-- ==== Sys2Proof/Machine/Views.lean ====
section
/-! DEFINITION. What each register of the control window reads (the register tables of the chapters). A register whose
fields are not held as they stand is composed here from the unit's state. -/

namespace Sys2Proof.Machine

/-! Device block. -/

/-- The 32 bytes of a ledger entry (R572). -/
def LedgerEnt.bytes (e : LedgerEnt) : List Byte :=
  leBytes 8 e.tide.toNat ++ leBytes 4 e.boot.toNat ++ leBytes 1 e.kind ++ leBytes 1 e.role ++ leBytes 2 0 ++
    leBytes 8 (low 48 e.actor.toNat) ++ leBytes 4 e.old.toNat ++ leBytes 4 e.new.toNat

/-- LEDGER_ENTRY_w: bytes 8w to 8w + 7 of entry IDX, zero beyond COUNT. -/
def State.ledgerWord (s : State) (w : Nat) : BitVec 64 :=
  match s.mgmt.ledger[s.fld 0x2010 10 0]? with
  | some e => BitVec.ofNat 64 (leNat ((e.bytes.drop (8 * w)).take 8))
  | none => 0

def State.devView (s : State) (off : Nat) : BitVec 64 :=
  if off = 0x1008 then s.tide.num
  else if off = 0x1018 then BitVec.ofNat 64 (low 20 s.tide.ns)
  else if off = 0x2000 then BitVec.ofNat 64 (low 12 s.mgmt.ledger.length)
  else if off = 0x2008 then s.ledgerUsed
  else if 0x2018 ≤ off ∧ off < 0x2038 then s.ledgerWord ((off - 0x2018) / 8)
  else s.reg off

/-! Pan block. -/

/-- The code of a fold in PAN_STATUS.FOLD_CUR. -/
def foldCode (f : Nat) : Nat := if f = 4 then 1 else if f = 16 then 2 else 0

def State.panStatus (s : State) (p : ClusterIx) : BitVec 64 :=
  let q := s.pan[p]
  pack [(b2n (q.running.isSome || !q.ending.isEmpty), 0), (b2n q.gated, 1), ((q.running.map (fun (r : PanRun) => foldCode r.fold)).getD 0, 2),
    (b2n q.whole, 4), (q.width, 5), (q.queue.length, 8)]

/-- PAN_FILL_STATUS: rows in open batches, and open batches. -/
def State.fillStatus (s : State) (p : ClusterIx) : BitVec 64 :=
  let l := s.pan[p].batches
  pack [(l.length, 0), ((l.map Batch.rows).foldl (· + ·) 0, 16)]

def State.rakeStatus (s : State) (p : ClusterIx) : BitVec 64 :=
  pack ((List.finRange 4).map (fun i => (b2n (s.pan[p].slots[i]).isSome, i.val)))

/-- TWIN_STATUS. The twin at the head waits while it is there and has not begun (R155). -/
def State.twinStatus (s : State) (p : ClusterIx) : BitVec 64 :=
  let q := s.pan[p]
  let role := ((q.running.bind (fun (r : PanRun) => r.job)).map (fun (j : PanJob) => j.role)).getD 0
  pack [(b2n q.preloaded.isSome, 0), (b2n (!q.passing && q.queue.head?.any UnitCmd.isTwin), 1), (role, 2),
    ((twinOf p).val, 4), ((q.queue.filter UnitCmd.isTwin).length, 8)]

def State.panView (s : State) (p : ClusterIx) (off r : Nat) : BitVec 64 :=
  if r = 0 then s.panStatus p
  else if r = 0x20 then s.fillStatus p
  else if r = 0x28 then s.rakeStatus p
  else if r = 0x30 then pack [(s.pan[p].fenced.toNat, 0), (s.fld off 47 32, 32)]
  else if r = 0x80000 then s.twinStatus p
  else s.reg off

/-! Crystallizer block. -/

def State.xtlStatus (s : State) (x : XtlIx) : BitVec 64 :=
  let q := s.xtl[x]
  pack [(b2n q.ready, 0), (b2n q.inRun.isSome, 1), (b2n q.resetting, 2),
    (b2n (q.shards.any (fun (h : Nat × Shard) => h.2.damaged)), 3),
    (16 - popcount 16 (s.fld (xtlReg x 0x18) 15 0), 16), (q.queued, 24), (q.shards.length, 32)]

/-- XTL_ENTRY_VALID_i. -/
def State.entryValid (s : State) (x : XtlIx) (i : Nat) : BitVec 64 :=
  (s.xtl[x].entries.filter (fun (e : Nat × XtlEntry) => decide (e.1 / 64 = i))).foldl
    (fun a (e : Nat × XtlEntry) => a ||| BitVec.ofNat 64 (2 ^ (e.1 % 64))) 0

def State.shardStatus (s : State) (x : XtlIx) (k : Nat) : BitVec 64 :=
  match s.shard x k with
  | none => 0
  | some h =>
    pack [(h.group, 0), (match h.last with
      | none => 0
      | some _ => if h.applied then 1 else 2, 10), (if h.damaged then 2 else 1, 12),
      (low 48 ((h.last.getD 0).toNat), 16)]

/-- XTL_GATE_STAT.PENDING: suspect passes of a step and its outstanding granules. -/
def State.gatePending (s : State) (p : Nat) (step : BitVec 64) : Nat :=
  let mine (c : UnitCmd) : Bool := c.step == step && s.partNum (c.core.val / 32) == p
  let recs := (s.int.recs.toList.map (fun (l : List RepRec) => (l.filter (fun r => r.cmds.any mine)).length)).foldl (· + ·) 0
  let held := (s.pan.toList.map (fun (q : PanSt) => (q.held.filter (fun r => r.cmds.any mine)).length)).foldl (· + ·) 0
  recs + held + (s.int.held.filter (fun h => h == (p, step))).length + s.granulesOf p step

/-- Slot `i` of the partition that PART_SEL names. -/
def State.gateShown (s : State) (i : Nat) : Option GateSlot :=
  (s.gate.slots.filter (fun g => g.part = s.fld (xtlBase 0 + 0x800) 33 32))[i]?

def State.gateStat (s : State) (i : Nat) : BitVec 64 :=
  match s.gateShown i with
  | none => 0
  | some g =>
    let job := g.job.getD (false, false)
    let held := match g.sealed, g.outcome with
      | some t, none => min 0xFFFFFF (s.tide.num - t).toNat
      | _, _ => 0
    let out := match g.outcome with
      | none => 0
      | some true => 1
      | some false => 2
    pack [(b2n g.sealed.isSome, 0), (b2n g.localSt.isSome, 1), (b2n g.job.isSome, 2), (b2n job.1, 3), (b2n job.2, 4), (1, 5),
      (out, 6), (held, 8), (low 16 (s.gatePending g.part g.step), 32)]

/-- The gate unit's registers, shared by the crystallizer blocks. -/
def State.gateView (s : State) (off r : Nat) : BitVec 64 :=
  let h := s.gate.horizon[Fin.ofNat 4 (s.fld (xtlBase 0 + 0x800) 33 32)]
  if r = 0x800 then setBits (s.reg off) 34 34 (b2n h.isSome)
  else if r = 0x808 then h.getD 0
  else if r % 16 = 0 then ((s.gateShown ((r - 0x810) / 16)).map (·.step)).getD 0
  else s.gateStat ((r - 0x818) / 16)

def State.xtlView (s : State) (x : XtlIx) (off r : Nat) : BitVec 64 :=
  if r = 0 then s.xtlStatus x
  else if r = 8 then setBits (s.reg off) 0 0 (b2n (s.xtl[x].resetting || s.xtl[x].resetWait))
  else if 0x100 ≤ r ∧ r < 0x180 then s.entryValid x ((r - 0x100) / 8)
  else if 0x800 ≤ r ∧ r < 0x890 then s.gateView off r
  else if 0x1000 ≤ r ∧ r < 0x1800 then s.shardStatus x ((r - 0x1000) / 8)
  else s.reg off

/-! Dispatch, cache, memory, Brine and sluice blocks. -/

def State.seqStatus (s : State) (c : ClusterIx) : BitVec 64 :=
  let d := s.disp[c]
  pack [(b2n d.running.isSome, 0), (b2n d.overrun, 1), (b2n d.blocked, 2), (d.avail, 12)]

/-- CACHE_STATUS. Updates are performed as they arrive, so the update queue reads 0 entries. -/
def State.cacheStatus (s : State) (c : ClusterIx) : BitVec 64 :=
  let ret := s.fld (clusterBase c.val + 0x80100) 4 0
  pack [(b2n s.pan[c].stripeOn, 0), (ret, 8), (s.healthyWays c.val - ret, 16)]

def State.memView (s : State) (d : DieIx) (off r : Nat) : BitVec 64 :=
  if r = 0 then s.stkStatus
  else if r = 0x40 then s.stkLmap
  else if 0x80 ≤ r ∧ r < 0xA0 then s.stkFreeCount ((r - 0x80) / 8)
  else if 0x2000 ≤ r ∧ r < 0x2400 ∧ r % 0x100 = 0 then s.memStack (4 * d.val + (r - 0x2000) / 0x100)
  else s.reg off

def State.brnView (s : State) (d : DieIx) (off r : Nat) : BitVec 64 :=
  let u := s.brn[d]
  if r = 0 then
    pack [(s.fld (brnReg d 8) 0 0, 0), (b2n !u.batches.isEmpty, 1), (b2n (s.brnClaimed d), 2),
      (b2n (u.batches.any (fun (b : BrnBatch) => b.loading)), 3), (u.queue.length + u.batches.length, 16),
      (u.ring.length, 32)]
  else if r = 0x48 then
    (match u.dict with
      | some (va, _) => pack [(va, 0), (1, 63)]
      | none => 0)
  else if 0x80 ≤ r ∧ r < 0xA0 then
    let k : Fin 4 := Fin.ofNat 4 ((r - 0x80) / 8)
    pack [(low 32 (u.mean k), 0), ((u.means[k]).length, 32)]
  else s.reg off

def State.sluView (s : State) (c : ClusterIx) (off r : Nat) : BitVec 64 :=
  if r < 0x20 then
    let q := s.slu[(Fin.ofNat 32 (4 * c.val + r / 8) : SluIx)]
    pack [(b2n !q.running.isEmpty, 0), (b2n (q.running.any (fun (t : SluRun) => t.coll.isSome)), 1), (q.running.length, 2),
      (q.queue.length, 8)]
  else s.reg off

/-! Integrity, check-value and power blocks. -/

def State.intView (s : State) (off : Nat) : BitVec 64 :=
  if off = 0x210008 then s.intStatus
  else if 0x210080 ≤ off ∧ off < 0x2100A0 then s.intHeld ((off - 0x210080) / 8)
  else if 0x210140 ≤ off ∧ off < 0x210180 then
    setBits (s.reg off) 63 32 (s.wayPending (Fin.ofNat 8 ((off - 0x210140) / 8)))
  else s.reg off

/-- CV_STATUS and CV_CTX_RES_k. No byte is fed between two commands, so ACTIVE reads 0. -/
def State.cvView (s : State) (n : Nat) (off r : Nat) : BitVec 64 :=
  if r = 0x20 then
    let tap := cvTapRes n (s.fld (cvBase n) 15 8)
    let mine (h : Nat) : Bool := h == 0x10 + n || (decide (1 ≤ h) && decide (h ≤ 4) && s.cvBrine n)
    let claimed := (s.reg (cvBase n)).getLsbD 0 && tap.any (fun t => (assoc t s.int.claims).any mine)
    setBits (setBits (s.reg off) 2 2 (b2n (s.cvBrine n))) 1 1 (b2n claimed)
  else if 0x100 ≤ r ∧ r % 0x40 = 8 then s.cvResult n ((r - 0x100) / 0x40)
  else s.reg off

def State.pwrView (s : State) (off : Nat) : BitVec 64 :=
  if 0x100100 ≤ off ∧ off < 0x100120 then s.pwrDie (Fin.ofNat 4 ((off - 0x100100) / 8)) else s.reg off

/-! A read of the window. -/

/-- The physical core that a block of the window's core index names: the index is logical (R254). -/
def State.windowCore (s : State) (c : ClusterIx) (i : Fin 16) : CoreIx := (s.physOf c i.val).getD (Fin.ofNat 128 (16 * c.val + i.val))

/-- What a register listed at offset `r` of a block reads; `off` is where it is held. -/
def State.regView (s : State) (b : Blk) (off r : Nat) : BitVec 64 :=
  match b with
  | .dev => s.devView off
  | .pwr => s.pwrView off
  | .int => s.intView off
  | .mgmt => s.reg off
  | .cv n => s.cvView n.val off r
  | .pan p => s.panView p off r
  | .core c i => (s.coreRead (s.windowCore c i) r).getD 0
  | .disp c => if r = 0x110018 then s.seqStatus c else s.reg off
  | .cache c => if r = 0 then s.cacheStatus c else s.reg off
  | .slu c => s.sluView c off r
  | .mem d => s.memView d off r
  | .brn d => s.brnView d off r
  | .fab _ => s.reg off
  | .opt _ => s.reg off
  | .xtl x => s.xtlView x off r

/-- Offset under which a counter of the window is kept: that of the physical core for a core's counter. -/
def State.ctrKey (s : State) (off : Nat) : Nat :=
  match blkOfOff off with
  | some (.core c i, r) => coreCtr (s.windowCore c i) r
  | _ => off

/-- Counters of what the model does not hold (log entry 60), by the block and the offset of their live value: pan-cycles
that depend on time inside a tide, fills and bytes that depend on what a slice holds, and corrections of
a line code. A read of one, or of its shadow, is that of `State.readOpen`. -/
def openCtr (b : Blk) (r : Nat) : Bool :=
  match b with
  | .pan _ => r == 0x420 || r == 0x430 || r == 0x80410
  | .core .. => r == 0x410 || r == 0x420
  | .cache _ => r == 0x400 || r == 0x410 || r == 0x450 || r == 0x460 || r == 0x470
  | .mem _ => decide (0x3000 ≤ r ∧ r < 0x3800) && (r % 0x100 == 0 || r % 0x100 == 0x10 || r % 0x100 == 0x60)
  | .brn _ => r == 0x4C0
  | .fab _ => r == 0x500 || (decide (0x400 ≤ r ∧ r < 0x500) && r % 0x40 == 0x30)
  | .opt _ => (decide (0x4000 ≤ r ∧ r < 0x6000) && r % 0x200 == 0x30) || (decide (0xD000 ≤ r) && r % 0x40 == 0x10)
  | .int => r == 0x2104A0
  | _ => false

/-- The open counter that an offset of the window lists, and whether it is the shadow. -/
def State.openAt (s : State) (off : Nat) : Option (Nat × Bool) :=
  let key (o : Nat) (shadow : Bool) : Option (Nat × Bool) :=
    if (blkOfOff o).any (fun q => openCtr q.1 q.2) then some (s.ctrKey o, shadow) else none
  match slotOf off with
  | some (.ctr o) => key o false
  | some (.shadow o) => key o true
  | _ => none

/-- The free fills of a register: those of ISSUE_STATUS, and UPDQ of CACHE_STATUS, of 256 entries (R246, R317). -/
def fillsAt (off : Nat) : List (Nat × Nat) :=
  match blkOfOff off with
  | some (.core _ _, r) => coreFills r
  | some (.cache _, 0) => [(32, 256)]
  | _ => []

/-- What a read of the window gives, where `v` is held (log entries 37, 60). -/
def State.readLive (s : State) (off : Nat) (v : BitVec 64) : BitVec 64 × State :=
  let (v, s) := s.readOpen (s.openAt off) v
  s.readFills (fillsAt off) v

/-- Where every open counter is kept: PAN_BUSY_CNT, PAN_BUBBLE_CNT, TWIN_WAIT_CNT; CORE_ISSUE_STALL_CNT, CORE_WAIT_CNT;
CACHE_HIT_CNT, CACHE_MISS_CNT, CACHE_SERIAL_CNT, CACHE_UPDQ_FULL_CNT, ORD_FENCE_WAIT_CNT; MEM_RD_CNT, MEM_WR_CNT and
MEM_FLEUR_FULL_CNT; BRN_STAGE_FULL_CNT; FAB_CREDIT_STALL_CNT, SLU_RQ_FULL_CNT; LINK_CREDIT_STALL_CNT, ETH_FEC_CORR_CNT;
INT_RECORD_FULL_CNT. -/
def openKeys : List Nat :=
  let cl := List.range 8
  let die := List.range 4
  cl.flatMap (fun c => [0x420, 0x430, 0x80410].map (fun r => panBase c + r))
    ++ (List.finRange 128).flatMap (fun c => [coreCtr c 0x410, coreCtr c 0x420])
    ++ cl.flatMap (fun c => [0x400, 0x410, 0x450, 0x460, 0x470].map (fun r => clusterBase c + 0x200000 + r))
    ++ die.flatMap (fun d => die.flatMap (fun j => [0, 0x10, 0x60].map (fun r => memBase d + 0x3000 + 0x100 * j + r)))
    ++ die.map (fun d => brnReg (Fin.ofNat 4 d) 0x4C0)
    ++ die.flatMap (fun d => [0x430, 0x470, 0x4B0, 0x500].map (fun r => fabBase d + r))
    ++ die.flatMap (fun d => (List.range 16).map (fun i => optBase d + 0x4030 + 0x200 * i))
    ++ cl.map (fun i => optBase 0 + 0xD010 + 0x40 * i)
    ++ [0x2104A0]

/-- Bits that a read returns: a write-only field reads zero. -/
def RegDesc.shown (d : RegDesc) (v : BitVec 64) : BitVec 64 := v &&& ~~~d.wo

/-- A read of an offset of the window; none where no chapter lists one (R9). -/
def State.windowRead (s : State) (off : Nat) : Option (BitVec 64) :=
  match slotOf off with
  | some (.reg d b _ r) => some (d.shown (s.regView b (canonOff b off r) r))
  | some (.ctr o) => some (s.ctrAt (s.ctrKey o))
  | some (.shadow o) => some (mapGet zero64 s.shadow (s.ctrKey o))
  | none => none

end Sys2Proof.Machine
end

• Task description:
Look above and repeat, character for character, the lines from the first one to the line with "beyond COUNT. -/", counting both.

• Answer box:
-- ==== Sys2Proof/Machine/Views.lean ====
section
/-! DEFINITION. What each register of the control window reads (the register tables of the chapters). A register whose
fields are not held as they stand is composed here from the unit's state. -/

namespace Sys2Proof.Machine

/-! Device block. -/

/-- The 32 bytes of a ledger entry (R572). -/
def LedgerEnt.bytes (e : LedgerEnt) : List Byte :=
  leBytes 8 e.tide.toNat ++ leBytes 4 e.boot.toNat ++ leBytes 1 e.kind ++ leBytes 1 e.role ++ leBytes 2 0 ++
    leBytes 8 (low 48 e.actor.toNat) ++ leBytes 4 e.old.toNat ++ leBytes 4 e.new.toNat

/-- LEDGER_ENTRY_w: bytes 8w to 8w + 7 of entry IDX, zero beyond COUNT. -/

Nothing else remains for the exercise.